What are some of the books that you’re teaching this year? How do you motivate students to read extra books that are outside of the curriculum?
We have to teach The Crossover, which is a narrative poem about a kid who plays basketball and his dad dies at the end. I think it’s a good book, but I don’t love it so I added three more. I have this chart that says Master Reader, and if you read five books in the marking period, then you’re a master. If you only read one, then you’re a reader. It’s not a competition; it’s more of a discussion. I let them know that not everyone is going to [read] five books. You may only do one, and that’s okay. And why did you only do one and someone else did five? When you go home, you have to help your mom; when they go home, they’re chillin’, so they have more time. We have these open discussions where we talk about how intimate reading is and how diverse we are as learners.

Tell us about last year’s after-school trip to the new Baltimore City Correctional Center with your Reading Club students.
The jail trip was big for me because we didn’t have books [in my classroom] last year. All the books I have this year came from a book drive on Instagram, and now there are enough for kids to read at home in addition to the class set. How does the city give the jail $32 million, but our schools are lacking? So I walked the kids down to the jail and let them see. Where are the playgrounds? Why do we have all these Chinese restaurants and liquor stores and carryouts? Where’s the actual supermarket? For the kids, it was eye-opening. I let them ask all of the questions.

How have your students affected your life?
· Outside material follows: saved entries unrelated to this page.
/-- A sequence-clear word in which an event sets the flags `m` (R51): SEQ advances once, modulo 256. -/
def sqSet (w : Word) (m : Nat) : Word :=
  put 24 8 (fld w 24 8 + 1) ||| put 0 24 (fld w 0 24 ||| m)

/-- A sequence-clear word after the host writes `v` (R51): the flags written as 1 clear only when the written SEQ
is the current one. -/
def sqClear (w v : Word) : Word :=
  if fld v 24 8 = fld w 24 8 then put 24 8 (fld w 24 8) ||| put 0 24 (fld w 0 24 &&& (0xFFFFFF ^^^ fld v 0 24)) else w

/-- An event sets flags `m` of an SQ register in one cycle (R51), and each source of those flags has an edge (R381). -/
def State.setFlags (s : State) (f : Fam) (i j m : Nat) : State :=
  if m = 0 then s else
  let s := s.wr f i j (sqSet (s.rw f i j) m)
  ((onesOf 24 m).filterMap (flagSource f i)).dedup.foldl raiseEdge s

/-! ## Performance counters -/

/-- What domain `d` holds. -/
def State.dom (s : State) (d : Nat) : Dom := mget {} s.hot.doms d

/-- The block that a domain belongs to (R102, R117); 64 for a domain that lies in no resettable block. -/
def domBlock (d : Nat) : Nat :=
  if d < 128 then 8 + d / 16
  else if d < 160 then 8 + (d - 128) / 4
  else if d < 164 then 29 else if d < 166 then 30 else if d < 168 then 31
  else if d < 170 then d - 136
  else if d < 186 then (d - 170) % 8
  else if d < 202 then 17
  else if d < 218 then 64
  else if d = 218 then 25 else if d = 219 then 26 else if d = 220 then 21
  else if d = 221 then 32 else if d = 222 then 33 else if d = 223 then 34
  else if d < 227 then d - 195
  else if d = 227 then 28 else if d < 232 then 24 else if d = 232 then 16 else if d = 233 then 19
  else if d = 234 then 23 else 64

/-- Domain `d` is awake. -/
def domOn (s : State) (d : Nat) : Bool := (s.dom d).st == .on

/-- The power domains in which block `b`'s counters live (R398, R399); none for a block that is never powered down. -/
def counterDoms (b : Nat) : List Nat :=
  if b = 38 then (List.range 16).map (· + 202) else if b = 22 then [234] else (List.range 235).filter (fun d => domBlock d == b)

/-- The counters of block `b` are awake. -/
def countersAwake (s : State) (b : Nat) : Bool := (counterDoms b).isEmpty || (counterDoms b).any (domOn s)

/-- The word PCT_CFG_b_i. -/
def pctCfg (s : State) (b i : Nat) : Word := s.rw .PCT_CFG b i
The children that I’m teaching are my family. I don’t know how, and I honestly don’t care how, but the work that I’m doing is beyond me, and I take a lot of pride in that. It’s really an honor, and it allows me to trust the process. I had a student who was murdered at barely 22 years old and had a 6-year-old daughter. I can hear his voice saying, “Now I’m actually with you, Ms. Clay, while you’re dealing with these boys. You won’t lose another one.” I can feel that, I can hear that, I can see it in the butterflies, I can feel it in the wind, and I know that everything’s going to be good. That’s why, for me, I would call Baltimore ‘Charm City’. It’s like that witchy charm. And not witchy with a notion of scary, harmful magic. It’s the magic that most people don’t know is inside of them. And I get to pull that out of these kids, and they pull it out of me.